TASK OBJECTIVE:
Output only the lines from the start of the entries through the line holding "abbrev Line := BitVec 512". Each line must match the original exactly.

==== SOURCE RECORDS ====

-- ==== Sys2Proof/Word.lean ====
section
/-! DEFINITION. The word types of the model and their plainest arithmetic: bytes, lines, sparse tables, saturating and
wrapping counters, bit fields of a natural number. Cites R4 (counts), R493 (counter ends). -/

namespace Sys2Proof

/-- One byte. -/
abbrev Byte := BitVec 8

/-- A 64-byte NoC line (byte 0 in the low bits). -/
abbrev Line := BitVec 512

/-- A sparse table: entries in strictly rising order of key, none equal to the default of its key. -/
abbrev Tbl (α : Type) := List (Nat × α)

/-- Bits [lo + w − 1 : lo] of `x`. -/
def bitsAt (x lo w : Nat) : Nat := x / 2 ^ lo % 2 ^ w

/-- `x` with bits [lo + w − 1 : lo] replaced by `v`. -/
def withBits (x lo w v : Nat) : Nat := x - bitsAt x lo w * 2 ^ lo + v % 2 ^ w * 2 ^ lo

/-- Increment of a `w`-bit saturating counter (R493). -/
def satInc (w x : Nat) : Nat := min (x + 1) (2 ^ w - 1)

/-- Addition on a `w`-bit saturating counter (R493). -/
def satAdd (w x y : Nat) : Nat := min (x + y) (2 ^ w - 1)

/-- Increment of a `w`-bit wrapping counter. -/
def wrapInc (w x : Nat) : Nat := (x + 1) % 2 ^ w

/-- The `n` low bytes of `x`, first byte lowest (little-endian). -/
def toBytes : Nat → Nat → List Byte
  | 0, _ => []
  | n + 1, x => BitVec.ofNat 8 x :: toBytes n (x / 256)

/-- The number a little-endian list of bytes spells. -/
def ofBytes : List Byte → Nat
  | [] => 0
  | b :: bs => b.toNat + 256 * ofBytes bs

/-- The mask of the `n` low bits. -/
def lowMask (n : Nat) : Nat := 2 ^ n - 1

/-- Bits of `old` replaced by those of `new` where `mask` is 1. -/
def mergeBits (old new mask : Nat) : Nat := (old ^^^ (old &&& mask)) ||| (new &&& mask)

end Sys2Proof
end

====

SOLUTION FOR THIS EXERCISE:
-- ==== Sys2Proof/Word.lean ====
section
/-! DEFINITION. The word types of the model and their plainest arithmetic: bytes, lines, sparse tables, saturating and
wrapping counters, bit fields of a natural number. Cites R4 (counts), R493 (counter ends). -/

namespace Sys2Proof

/-- One byte. -/
abbrev Byte := BitVec 8

/-- A 64-byte NoC line (byte 0 in the low bits). -/
abbrev Line := BitVec 512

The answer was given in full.